Developer Content

As one of the most active big data projects, Flink has been a top project of the Apache Software Foundation for eight years.

Apache Flink is a real-time big data analysis engine, which supports the streaming batch execution mode and can be seamlessly connected with the Hadoop ecosystem. In 2014, it was accepted as an Apache incubator project. Only a few months later, it became the top project of Apache.

For Flink, Alibaba has a very suitable streaming scenario. As the leading force of Flink, Alibaba began to research Flink in 2015, and launched Flink in the search scene for the first time in 2016. At the same time, Alibaba has made a lot of modifications and improvements to Flink to adapt it to large-scale business scenarios. In 2017, Alibaba has become the largest user of Flink community, and the Flink team has reached hundreds of people. Some of these early improvements have been explained in Alibaba's 2018 article "Is Flink Enough Strong? Alibaba said: Not Enough.".

In 2019, Ali announced that it had acquired the enterprises behind Flink, and officially opened the internal Flink version of Blink, contributing more than a million lines of code, greatly promoting the healthy development of the community. In the Double 11 in 2021, the peak real-time computing carried by Flink reached 4 billion records per second, and the data volume reached 7 TB per second, which is equivalent to reading 5 million Xinhua Dictionaries in one second.

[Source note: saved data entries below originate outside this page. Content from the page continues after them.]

/-- Settles O45: each row transmits the word of its table. -/
theorem outputWordsAreHandedOver : Obligations.OutputWordsAreHandedOver := by
  intro s hf handsOver
  have hands {i : Instr} {w : Word} (h : exec i s = .next (s.transmit w)) : handsOver i w := ⟨_, h⟩
  refine ⟨fun b => ⟨controlWord true b, hands (exec_ctrl hf b), controlWord_fixedBits b, ?_⟩,
    hands (exec_rstWord hf), fun h => hands (exec_freqInstr hf .reg0 h),
    fun h => hands (exec_freqInstr hf .reg1 h), fun v => hands (exec_phaseInstr hf .reg0 v),
    fun v => hands (exec_phaseInstr hf .reg1 v)⟩
  have hb := ctrlBits_controlWord true b
  exact ⟨congrArg CtrlBits.fsel hb, congrArg CtrlBits.psel hb, congrArg CtrlBits.reset hb,
    congrArg CtrlBits.sleep1 hb, congrArg CtrlBits.sleep12 hb, congrArg CtrlBits.opbiten hb,
    congrArg CtrlBits.div2 hb, congrArg CtrlBits.mode hb⟩

/-- Settles O47: the chip takes the row's word as a phase word, and in order writes only the register named. -/
theorem phaseWordsWriteOnePhaseRegister : Obligations.PhaseWordsWriteOnePhaseRegister := by
  intro s r r' v hf hne
  refine ⟨_, exec_phaseInstr hf r v, ?_⟩
  rw [State.transmit_chip, Chip.take_phaseDataWord]
  refine ⟨Chip.takePhase_control _ _ _ _, Chip.takePhase_last _ _ _ _, fun hin => ?_⟩
  obtain ⟨hphase, hfreq⟩ := Chip.takePhase_inOrder_registers hin s.draws r v
  rw [hphase]
  exact ⟨Pair.get_set_self _ _ _, Pair.get_set_ne _ _ hne, hfreq, Chip.takePhase_inOrder hin _ _ _⟩

/-! ## Write Sequencer operations as their expansions (R70, R119) -/

section
variable {s : State} (hf : s.fault.code = .none)
include hf

theorem exec_fclamp (f : Rat) : exec (.fclamp (.rat f)) s = .next (s.deliver (.hz (fclamp f))) :=
  whenReady_of_ready hf _

theorem exec_ftw (f : Rat) : exec (.ftw (.rat f)) s = .next (s.deliver (.tuning (ftw s.ref f))) :=
  whenReady_of_ready hf _

theorem exec_split (w : Tuning) :
    exec (.split w) s = .next (s.deliver (.halves (splitLo w) (splitUp w))) := whenReady_of_ready hf _

theorem exec_pnorm (p : Rat) : exec (.pnorm (.rat p)) s = .next (s.deliver (.degrees (pnorm p))) :=
  whenReady_of_ready hf _

theorem exec_phw (p : Rat) : exec (.phw (.rat p)) s = .next (s.deliver (.phase (phw p))) :=
  whenReady_of_ready hf _

theorem exec_tagf (r : Reg) (h : Half) :
    exec (.tagf r.toSlot h) s = .next (s.deliver (.word (tagf r h))) :=
  (whenReady_of_ready hf _).trans (withRegister_toSlot _ r _ _)

theorem exec_tagp (r : Reg) (v : PhaseWord) :
    exec (.tagp r.toSlot v) s = .next (s.deliver (.word (tagp r v))) :=
  (whenReady_of_ready hf _).trans (withRegister_toSlot _ r _ _)

theorem exec_ccw (c : Civ) : exec (.ccw c) s = .next (s.deliver (.word (ccw s.squareD3Swap c))) :=
  whenReady_of_ready hf _

theorem exec_rstw : exec .rstw s = .next (s.deliver (.word rstw)) := whenReady_of_ready hf _

theorem exec_resolve {fs q : Reg} {ps : SlotCode} (h : resolveSlot fs ps = some q) :
    exec (.resolve fs.toSlot ps) s = .next (s.deliver (.slot q)) := by
  simp only [exec, execResolve, whenReady_of_ready hf, withRegister_toSlot, withPhaseSelector, h]

/-- Composing the live control word and handing it over is the operations' last step. -/
theorem execAll_emitControl : execAll [.ccw (packCiv s.ds), controlInstr s] s = .next s.emitControl := by
  simp only [execAll, exec_ccw, exec_controlInstr, State.deliver_fault, hf]
  rfl

end

/-- SETFREQ is its requests, then its three words. -/
theorem execOp_setFreq_expansion {s : State} (hf : s.fault.code = .none) (r : Reg) (hz : Rat) :
    execOp (.setFreq r.toSlot (.rat hz)) s
      = execAll [.fclamp (.rat hz), .ftw (.rat (fclamp hz)), .split (ftw s.ref (fclamp hz)),
          .ccw (packCiv (s.setFreq r (fclamp hz)).ds),
          .tagf r.toSlot (splitLo (ftw s.ref (fclamp hz))), .tagf r.toSlot (splitUp (ftw s.ref (fclamp hz))),
          controlInstr (s.setFreq r (fclamp hz)), freqInstr r (splitLo (ftw s.ref (fclamp hz))),
          freqInstr r (splitUp (ftw s.ref (fclamp hz)))] (s.setFreq r (fclamp hz)) := by
  simp only [execOp, execSetFreq, whenReady_of_ready hf, withRegister_toSlot, withNumber]
  simp only [execAll, exec_fclamp, exec_ftw, exec_split, exec_ccw, exec_tagf, exec_controlInstr, exec_freqInstr,
    State.deliver_fault, State.transmit_fault, State.setFreq_fault, hf]
  rfl

/-- SETPHASE is its requests, then its word. -/
theorem execOp_setPhase_expansion {s : State} (hf : s.fault.code = .none) (r : Reg) (deg : Rat) :
    execOp (.setPhase r.toSlot (.rat deg)) s
      = execAll [.pnorm (.rat deg), .phw (.rat deg), .tagp r.toSlot (phw deg), phaseInstr r (phw deg)]
          (s.setPhase r (pnorm deg)) := by
  simp only [execOp, execSetPhase, whenReady_of_ready hf, withRegister_toSlot, withNumber]
  simp only [execAll, exec_pnorm, exec_phw, exec_tagp, exec_phaseInstr, State.deliver_fault,
    State.setPhase_fault, hf]
  rfl

/-- INCFREQ is SETFREQ of the sum with the stored frequency (R122). -/
theorem execOp_incFreq (s : State) (r : Reg) (d : Rat) :
    execOp (.incFreq r.toSlot (.rat d)) s = execOp (.setFreq r.toSlot (.rat (s.ds.freq.get r + d))) s := by
  simp only [execOp, execIncFreq, execSetFreq, withRegister_toSlot, addTo]

/-- INCPHASE is SETPHASE of the sum with the stored phase (R124). -/
theorem execOp_incPhase (s : State) (r : Reg) (d : Rat) :
    execOp (.incPhase r.toSlot (.rat d)) s = execOp (.setPhase r.toSlot (.rat (s.ds.phase.get r + d))) s := by
  simp only [execOp, execIncPhase, execSetPhase, withRegister_toSlot, addTo]

/-- SETWAVE is a control word for the active slot, and nothing for the other one. -/
theorem execOp_setWave_expansion {s : State} (hf : s.fault.code = .none) (r : Reg) (wf : Waveform) :
    execOp (.setWave r.toSlot wf) s
      = execAll (if r = s.ds.fsel then [.ccw (packCiv (s.setWave r wf).ds), controlInstr (s.setWave r wf)]
          else []) (s.setWave r wf) := by
  simp only [execOp, execSetWave, whenReady_of_ready hf, withRegister_toSlot]
  split
  · exact (execAll_emitControl (s := s.setWave r wf) hf).symm
  · rfl

/-- RESET is its request, then the reset-only word. -/
theorem execOp_reset_expansion {s : State} (hf : s.fault.code = .none) :
    execOp .reset s = execAll [.rstw, .rstWord] s := by
  simp only [execOp, execReset, whenReady_of_ready hf, execAll, exec_rstw, exec_rstWord, State.deliver_fault, hf]
  rfl

/-- SETSRC is RESOLVE, then the control word. -/
theorem execOp_setSrc_expansion {s : State} (hf : s.fault.code = .none) {fs q : Reg} {ps : SlotCode}
    (h : resolveSlot fs ps = some q) :
    execOp (.setSrc fs.toSlot ps) s
      = execAll [.resolve fs.toSlot ps, .ccw (packCiv (s.setSource fs q).ds), controlInstr (s.setSource fs q)]
          (s.setSource fs q) := by
  simp only [execOp, execSetSrc, whenReady_of_ready hf, withRegister_toSlot, withPhaseSelector, h]
  simp only [execAll, exec_resolve (s := s.setSource fs q) hf h]
  exact (execAll_emitControl (s := (s.setSource fs q).deliver (.slot q)) hf).symm

/-- Settles O49: operation by operation, its expansion. -/
theorem operationsAreTheirExpansions : Obligations.OperationsAreTheirExpansions := fun s hf =>
  ⟨execOp_setFreq_expansion hf, execOp_incFreq s, execOp_setPhase_expansion hf, execOp_incPhase s,
    execOp_setWave_expansion hf,
    fun b => (whenReady_of_ready hf _).trans (execAll_emitControl (s := s.setOutEn b) hf).symm,
    execOp_reset_expansion hf,
    fun b => (whenReady_of_ready hf _).trans (execAll_emitControl (s := s.setSleep b) hf).symm,
    fun _ _ _ => execOp_setSrc_expansion hf⟩

end Sys2Proof.Machine
end

section
/-! The codec (40_codec.md): its result functions as the rules write them, the nearest-grid-point laws of FTW
and W2F, and the whole turns that the phase operations do not see. -/

namespace Sys2Proof.Machine

/-! ## The result functions, as their rules write them (R82, R84, R86, R88 to R90) -/

/-- The scale 2^28 of the tuning words (R7). -/
theorem ftwScale_eq : Config.ftwScale = 2 ^ 28 := by norm_num [Config.ftwScale]

theorem toNat_ftw (ref f : Rat) : ((ftw ref f).toNat : Int) = roundAway (f * 2 ^ 28 / ref) % 2 ^ 28 := by
  rw [ftw, toNat_ofInt, ftwQuotient, ftwScale_eq]

theorem w2f_eq (ref : Rat) (w : Tuning) : w2f ref w = w.toNat * ref / 2 ^ 28 := by rw [w2f, ftwScale_eq]

theorem resolution_eq (ref : Rat) : resolution ref = ref / 2 ^ 28 := by rw [resolution, ftwScale_eq]

/-- The frequency step is the grid's first point (R88). -/
theorem resolution_eq_w2f_one (ref : Rat) : resolution ref = w2f ref 1 := by
  rw [resolution_eq, w2f_eq, show (1 : Tuning).toNat = 1 from rfl, Nat.cast_one, one_mul]

theorem toNat_splitLo (w : Tuning) : (splitLo w).toNat = w.toNat % 2 ^ 14 := by
  simp [splitLo]

theorem toNat_splitUp (w : Tuning) : (splitUp w).toNat = w.toNat / 2 ^ 14 := by
  have := w.isLt
  simp only [splitUp, BitVec.extractLsb'_toNat, Nat.shiftRight_eq_div_pow]
  omega

/-- PNORM takes whole turns away from its operand (R89). -/
theorem pnorm_eq_sub_turns (p : Rat) : ∃ k : Int, pnorm p = p - 360 * k := ⟨(p / 360).floor, rfl⟩

theorem toNat_phw (p : Rat) : ((phw p).toNat : Int) = roundAway (pnorm p * 4096 / 360) % 4096 :=
  toNat_ofInt 12 _

/-- PHW reads its operand through PNORM alone (R90). -/
theorem phw_congr {p q : Rat} (h : pnorm p = pnorm q) : phw p = phw q := by simp only [phw, h]

/-! ## One request, one result (R81 to R90) -/

section
variable {s : State} (hf : s.fault.code = .none)
include hf

theorem exec_w2f (w : Tuning) : exec (.w2f w) s = .next (s.deliver (.hz (w2f s.ref w))) :=
  whenReady_of_ready hf _

theorem exec_res : exec .res s = .next (s.deliver (.hz (resolution s.ref))) := whenReady_of_ready hf _

end

/-- Settles O27: the clamp of R81. -/
theorem fclampClampsToTheRange : Obligations.FclampClampsToTheRange := fun _ f hf =>
  ⟨fun _ => rfl, exec_fclamp hf f⟩

/-- Settles O28: the integer is `round` of the quotient, which is to nearest in every state. -/
theorem ftwRoundsAndMasks : Obligations.FtwRoundsAndMasks := fun s f hf =>
  ⟨roundAway (f * 2 ^ 28 / s.ref), ftw s.ref f, roundAway_nearest _, toNat_ftw s.ref f, exec_ftw hf f⟩

/-- Settles O30: the exact product. -/
theorem w2fScalesExactly : Obligations.W2fScalesExactly := fun s w hf => by
  rw [← w2f_eq]
  exact exec_w2f hf w

/-- Settles O32: the halves are `splitLo` and `splitUp`, and a word's integer presents the word. -/
theorem splitGivesHalvesThatReassemble : Obligations.SplitGivesHalvesThatReassemble := fun _ w hf =>
  ⟨fun _ => decodeRequest_split_iff.mpr ⟨w, rfl, rfl⟩, splitLo w, splitUp w, toNat_splitLo w,
    toNat_splitUp w, reassemble_halves w, reassemble_halves w, exec_split hf w⟩

/-- Settles O33: RES and W2F of 1 deliver one value. -/
theorem resIsTheFrequencyStep : Obligations.ResIsTheFrequencyStep := fun s hf => by
  refine ⟨fun _ _ => rfl, ?_, ?_⟩
  · rw [← resolution_eq]
    exact exec_res hf
  · rw [exec_res hf, exec_w2f hf, resolution_eq_w2f_one]

/-- Settles O34: the floored modulo takes whole turns away and lies in [0, 360). -/
theorem pnormWrapsIntoOneTurn : Obligations.PnormWrapsIntoOneTurn := fun _ p hf => by
  obtain ⟨k, hk⟩ := pnorm_eq_sub_turns p
  obtain ⟨hnonneg, hlt⟩ := pnorm_bounds p
  exact ⟨fun _ => rfl, k, pnorm p, hk, hnonneg, hlt, exec_pnorm hf p⟩

/-- Settles O35: PNORM, then `round` to nearest, then the mask to 12 bits. -/
theorem phwRoundsAndWraps : Obligations.PhwRoundsAndWraps := fun _ p hf => by
  obtain ⟨k, hk⟩ := pnorm_eq_sub_turns p
  obtain ⟨hnonneg, hlt⟩ := pnorm_bounds p
  exact ⟨k, _, pnorm p, phw p, hk, hnonneg, hlt, roundAway_nearest _, toNat_phw p, exec_phw hf p⟩

/-! ## Whole turns (R91) -/

/-- Whatever the state, PNORM's answer depends on its result function alone. -/
theorem exec_pnorm_congr {p q : Rat} (h : pnorm p = pnorm q) (s : State) :
    exec (.pnorm (.rat p)) s = exec (.pnorm (.rat q)) s := by
  simp only [exec, execPnorm, withNumber, h]

/-- Whatever the state, PHW's answer depends on the normalised phase alone. -/
theorem exec_phw_congr {p q : Rat} (h : pnorm p = pnorm q) (s : State) :
    exec (.phw (.rat p)) s = exec (.phw (.rat q)) s := by
  simp only [exec, execPhw, withNumber, phw_congr h]

/-- Settles O36: PNORM does not see whole turns and is idempotent, and PHW reads through it. -/
theorem phaseIsPeriodic : Obligations.PhaseIsPeriodic := fun s p k =>
  ⟨exec_phw_congr (pnorm_add_turns p k) s, exec_pnorm_congr (pnorm_add_turns p k) s,
    exec_phw_congr (pnorm_pnorm p).symm s, Nat.le_of_lt_succ (phw p).isLt, by norm_num⟩

/-! ## FTW on the wrap-free interval (R83) -/

/-- On the wrap-free interval the tuning word is an integer nearest to the quotient, a tie going away from
zero. -/
theorem ftw_nearestAway {ref f : Rat} (hlo : -1 / 2 < f * 2 ^ 28 / ref)
    (hhi : f * 2 ^ 28 / ref < 2 ^ 28 - 1 / 2) :
    NearestAway (ftw ref f).toNat (f * 2 ^ 28 / ref) := by
  rw [ftw_eq_round hlo hhi]
  exact roundAway_nearest _

theorem ftwQuotient_le {ref f g : Rat} (href : 0 < ref) (h : f ≤ g) :
    f * 2 ^ 28 / ref ≤ g * 2 ^ 28 / ref := by gcongr

/-- FTW is monotone on the wrap-free interval (R83 (b)). -/
theorem ftw_mono {ref f g : Rat} (href : 0 < ref) (hlo : -1 / 2 < f * 2 ^ 28 / ref)
    (hhi : g * 2 ^ 28 / ref < 2 ^ 28 - 1 / 2) (h : f ≤ g) : (ftw ref f).toNat ≤ (ftw ref g).toNat := by
  have hq := ftwQuotient_le href h
  have hround := roundAway_mono hq
  rw [← ftw_eq_round hlo (hq.trans_lt hhi), ← ftw_eq_round (hlo.trans_le hq) hhi] at hround
  exact_mod_cast hround

/-- The quotient of the largest frequency stays below the wrap exactly for the references of R83 (d). -/
theorem fMax_quotient_lt_iff {ref : Rat} (href : 0 < ref) :
    12500000 * 2 ^ 28 / ref < 2 ^ 28 - 1 / 2 ↔ 12500000 / (1 - 1 / 2 ^ 29) < ref := by
  rw [div_lt_iff₀ href, div_lt_iff₀ (by norm_num)]
  constructor <;> intro h <;> linarith

/-- The clamp range lies in the wrap-free interval for a reference above the bound of R83 (d). -/
theorem clampRange_wrapFree {ref f : Rat} (href : 12500000 / (1 - 1 / 2 ^ 29) < ref) (hmin : 1 / 10 ≤ f)
    (hmax : f ≤ 12500000) : -1 / 2 < f * 2 ^ 28 / ref ∧ f * 2 ^ 28 / ref < 2 ^ 28 - 1 / 2 := by
  have hpos : 0 < ref := lt_trans (by norm_num) href
  constructor
  · have hq : 0 ≤ f * 2 ^ 28 / ref := by positivity
    linarith
  · exact (ftwQuotient_le hpos hmax).trans_lt ((fMax_quotient_lt_iff hpos).mpr href)
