-- ==== Sys2Proof/Tests/Slice0.lean ====
section
/-! SUPPORT. Tests: ill-formed terms, words written out from the spec, single steps whose results come from the
spec's worked examples, and for every statement with hypotheses a state and operands that meet them. -/

namespace Sys2Proof.Tests

open Sys2Proof.Machine Sys2Proof.Reference

/-! ## Well-formedness -/

theorem test_wf_refuses_pipeEnc_alg6 : Instr.wf (.pipeEnc 6) = false := by decide
theorem test_wf_refuses_pipeDec_alg6 : Instr.wf (.pipeDec 6) = false := by decide
theorem test_wf_refuses_pipeDec_alg255 : Instr.wf (.pipeDec 255) = false := by decide
theorem test_wf_takes_pipe_alg5 : Instr.wf (.pipeEnc 5) = true ∧ Instr.wf (.pipeDec 5) = true := by
  decide

/-! ## Decoding: words written out from `30_encoding.md` rules R92, R94, R95 -/

theorem test_decode_nop : decode 0x00000000 = .ok .nop := by decide
theorem test_decode_rle : decode 0x00000001 = .ok .rleEnc ∧ decode 0x00000002 = .ok .rleDec := by
  decide
theorem test_decode_delta :
    decode 0x00000003 = .ok .deltaEnc ∧ decode 0x00000004 = .ok .deltaDec := by decide
theorem test_decode_exe : decode 0x00000005 = .ok .exeFwd ∧ decode 0x00000006 = .ok .exeInv := by
  decide
theorem test_decode_mtf : decode 0x00000007 = .ok .mtfEnc ∧ decode 0x00000008 = .ok .mtfDec := by
  decide
theorem test_decode_bwt : decode 0x00000009 = .ok .bwtFwd ∧ decode 0x0000000A = .ok .bwtInv := by
  decide
theorem test_decode_lz : decode 0x0000000B = .ok .lzEnc ∧ decode 0x0000000C = .ok .lzDec := by
  decide
theorem test_decode_ac : decode 0x0000000D = .ok .acEnc ∧ decode 0x0000000E = .ok .acDec := by
  decide
/-- Rule R94's examples: PIPE_ENC BWT_MTF_ENTROPY and PIPE_DEC LZ_ENTROPY. -/
theorem test_decode_pipe :
    decode 0x00000410 = .ok (.pipeEnc 4) ∧ decode 0x00000111 = .ok (.pipeDec 1) := by decide
/-- Rule R98's example: PIPE_DEC RUN_ENTROPY writes 0x0000_0211. -/
theorem test_encode_pipe : encode (.pipeDec 2) = 0x00000211 := by decide
theorem test_decode_reserved_opcodes :
    decode 0x0000000F = .error .illegalCmd ∧ decode 0x00000012 = .error .illegalCmd ∧
      decode 0x000000FF = .error .illegalCmd := by decide
theorem test_decode_reserved_fields :
    decode 0x00010000 = .error .illegalCmd ∧ decode 0x00000101 = .error .illegalCmd := by decide
/-- D3: PIPE_DEC with ALG ≥ 6 is UNKNOWN_ALG, with a nonzero RSVD too; every other illegal word is
ILLEGAL_CMD. -/
theorem test_decode_unknown_alg :
    decode 0x00000610 = .error .illegalCmd ∧ decode 0x00000611 = .error .unknownAlg ∧
      decode 0x00010611 = .error .unknownAlg ∧ decode 0x00010511 = .error .illegalCmd := by decide
theorem test_decodeTableWord :
    decodeTableWord 16 0x0511 = some (.pipeDec 5) ∧ decodeTableWord 8 0x0E = some .acDec ∧
      decodeTableWord 32 0x00020000 = none := by decide

/-! ## Single commands -/

/-- Operands: a source at 0x1000, a destination of `cap` bytes at 0x2000. -/
def operands (cmd : Word) (n : Nat) (cap aux : Word) : Operands :=
  ⟨cmd, 0x1000, BitVec.ofNat 32 n, 0x2000, cap, aux⟩

/-- A machine running the command word `cmd` on the source bytes `src`. -/
def running (cmd : Word) (src : Bytes) (cap aux : Word) : State :=
  { State.reset with
    busy := true
    regs := operands cmd src.length cap aux, latch := operands cmd src.length cap aux
    mem := writeBytes [] 0x1000 src }

/-- What a command leaves: its output bytes, AUX and ERRCODE. -/
def leaves : Host.Outcome State Fault Refusal → Option (Bytes × Word × Option ErrCode)
  | .next t => some (readBytes t.mem 0x2000 t.outLen.toNat, t.regs.aux, t.errCode)
  | .fault _ => none
  | .refused _ => none
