-- ==== Sys2Proof/WellFormed.lean ====
section
/-! DEFINITION. Which instructions and which lines of assembly are well formed. The operands of an
`Instr` have the widths of 30_encoding.md R75, so each of its terms is in range (41_encode.md R119:
an Integer outside the range cannot be presented). A line of assembly has numbers of any size, and R82
refuses those outside the ranges of R81: that is the check that can fail. -/

namespace Sys2Proof

/-- The operand ranges of 30_encoding.md R81: `v` of ENC and GRP. -/
def inInteger (n : Nat) : Bool := n ≤ Config.maxInteger
/-- R81: `b` of DEC and CFD. -/
def inByte (n : Nat) : Bool := n ≤ Config.maxByte
/-- R81: `k` of GRP. -/
def inIndex (n : Nat) : Bool := n ≤ Config.maxIndex

/-- Every operand of the instruction is in the range R81 gives it. -/
def Instr.wellFormed : Instr → Bool
  | .enc v => inInteger v.toNat
  | .dec b => inByte b.toNat
  | .dend => true
  | .grp v k => inInteger v.toNat && inIndex k.toNat
  | .cfd b => inByte b.toNat

/-- One line of assembly after its text is read (30_encoding.md R81, R83 to R85), with the numbers as
written. -/
inductive AsmLine where
  | enc (v : Nat)
  | dec (b : Nat)
  | dend
  | grp (v k : Nat)
  | cfd (b : Nat)
  /-- The pseudo-instruction `encode v1, ..., vn` (R83). -/
  | encode (vs : List Nat)
  /-- The pseudo-instruction `decode b1, ..., bn` (R84). -/
  | decode (bs : List Nat)
  /-- The directive `.word40 w` (R85). -/
  | word40 (w : Nat)
  deriving DecidableEq, Repr

/-- R82: every operand is in range. The range of `.word40` is that of a 40-bit word (DESIGN CHOICE,
safe, log entry 9: R85 states no range). -/
def AsmLine.wellFormed : AsmLine → Bool
  | .enc v => inInteger v
  | .dec b => inByte b
  | .dend => true
  | .grp v k => inInteger v && inIndex k
  | .cfd b => inByte b
  | .encode vs => vs.all inInteger
  | .decode bs => bs.all inByte
  | .word40 w => w < 2 ^ Config.cmdWidth

end Sys2Proof
end

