@[simp] theorem emitEnc_decAcc (b : Byte) (s : State) : (emitEnc b s).decAcc = s.decAcc := rfl
@[simp] theorem emitEnc_decMid (b : Byte) (s : State) : (emitEnc b s).decMid = s.decMid := rfl
@[simp] theorem emitEnc_decOvf (b : Byte) (s : State) : (emitEnc b s).decOvf = s.decOvf := rfl
@[simp] theorem emitEnc_decErr (b : Byte) (s : State) : (emitEnc b s).decErr = s.decErr := rfl
@[simp] theorem emitEnc_dendCode (b : Byte) (s : State) : (emitEnc b s).dendCode = s.dendCode := rfl
@[simp] theorem emitEnc_ill (b : Byte) (s : State) : (emitEnc b s).ill = s.ill := rfl
@[simp] theorem emitEnc_result (b : Byte) (s : State) : (emitEnc b s).result = s.result := rfl
@[simp] theorem emitEnc_encLen (b : Byte) (s : State) : (emitEnc b s).encLen = s.encLen := rfl
@[simp] theorem emitEnc_decNval (b : Byte) (s : State) : (emitEnc b s).decNval = s.decNval := rfl
@[simp] theorem emitEnc_dendNval (b : Byte) (s : State) : (emitEnc b s).dendNval = s.dendNval := rfl
@[simp] theorem emitEnc_encOut (b : Byte) (s : State) : (emitEnc b s).encOut = s.encOut ++ [b] := rfl
@[simp] theorem emitEnc_decOut (b : Byte) (s : State) : (emitEnc b s).decOut = s.decOut := rfl
@[simp] theorem emitEnc_rdData (b : Byte) (s : State) : (emitEnc b s).rdData = s.rdData := rfl
@[simp] theorem emitEnc_input (b : Byte) (s : State) : (emitEnc b s).input = s.input := rfl

@[simp] theorem emitDec_decAcc (w : Word) (s : State) : (emitDec w s).decAcc = s.decAcc := rfl
@[simp] theorem emitDec_decMid (w : Word) (s : State) : (emitDec w s).decMid = s.decMid := rfl
@[simp] theorem emitDec_decOvf (w : Word) (s : State) : (emitDec w s).decOvf = s.decOvf := rfl
@[simp] theorem emitDec_decErr (w : Word) (s : State) : (emitDec w s).decErr = s.decErr := rfl
@[simp] theorem emitDec_dendCode (w : Word) (s : State) : (emitDec w s).dendCode = s.dendCode := rfl
@[simp] theorem emitDec_ill (w : Word) (s : State) : (emitDec w s).ill = s.ill := rfl
@[simp] theorem emitDec_result (w : Word) (s : State) : (emitDec w s).result = s.result := rfl
@[simp] theorem emitDec_encLen (w : Word) (s : State) : (emitDec w s).encLen = s.encLen := rfl
@[simp] theorem emitDec_decNval (w : Word) (s : State) : (emitDec w s).decNval = s.decNval := rfl
@[simp] theorem emitDec_dendNval (w : Word) (s : State) : (emitDec w s).dendNval = s.dendNval := rfl
@[simp] theorem emitDec_encOut (w : Word) (s : State) : (emitDec w s).encOut = s.encOut := rfl
@[simp] theorem emitDec_decOut (w : Word) (s : State) : (emitDec w s).decOut = s.decOut ++ [w] := rfl
@[simp] theorem emitDec_rdData (w : Word) (s : State) : (emitDec w s).rdData = s.rdData := rfl
@[simp] theorem emitDec_input (w : Word) (s : State) : (emitDec w s).input = s.input := rfl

In recent years, Flink community has been continuously promoting at domestic and international technical conferences, which has enabled Flink to be widely adopted, and various application scenarios have become more extensive, with rapid ecological development. Flink has become powerful, and its design goal is no longer just a stream computing engine, but to enable most data analysts to build real-time data integration, analysis, risk control and online machine learning scenario solutions using Flink's streaming and batching API.

On November 26-27, 2022, Flink Forward Asia 2022 will be held online, which is an opportunity to summarize the important functions recently released. This time, Flink streaming data warehouse function is more mature, and CDC can also access multiple databases InfoQ took this opportunity to interview Wang Feng, the founder of Apache Flink Chinese community and the head of Alibaba's open source big data platform (don't ask), to understand the progress of Flink's core technology and understand Flink's future plans.

From stream computing to stream batch computing

After defeating Storm and Spark Streaming, Flink has become the only standard for stream computing, and there are no competitors in technology.

At the beginning of its birth, Flink was able to quickly defeat the previous generation stream computing engine Storm, relying on the core concept and characteristics of "stateful stream computing". Flink not only provides high-performance pure stream computing, but also provides users with accurate data consistency assurance through distributed consistency snapshot technology on the framework layer through two technologies: converged computing and state management. In Mo Wen's opinion, this is the key reason why Flink quickly became the new mainstream in the field of stream computing after its debut.

Although Spark Streaming can also be a choice for some stream computing scenarios through its powerful Spark ecosystem, its essence is still based on the Spark Batch engine. The non pure stream execution mode will still limit its execution performance and stream semantic expression.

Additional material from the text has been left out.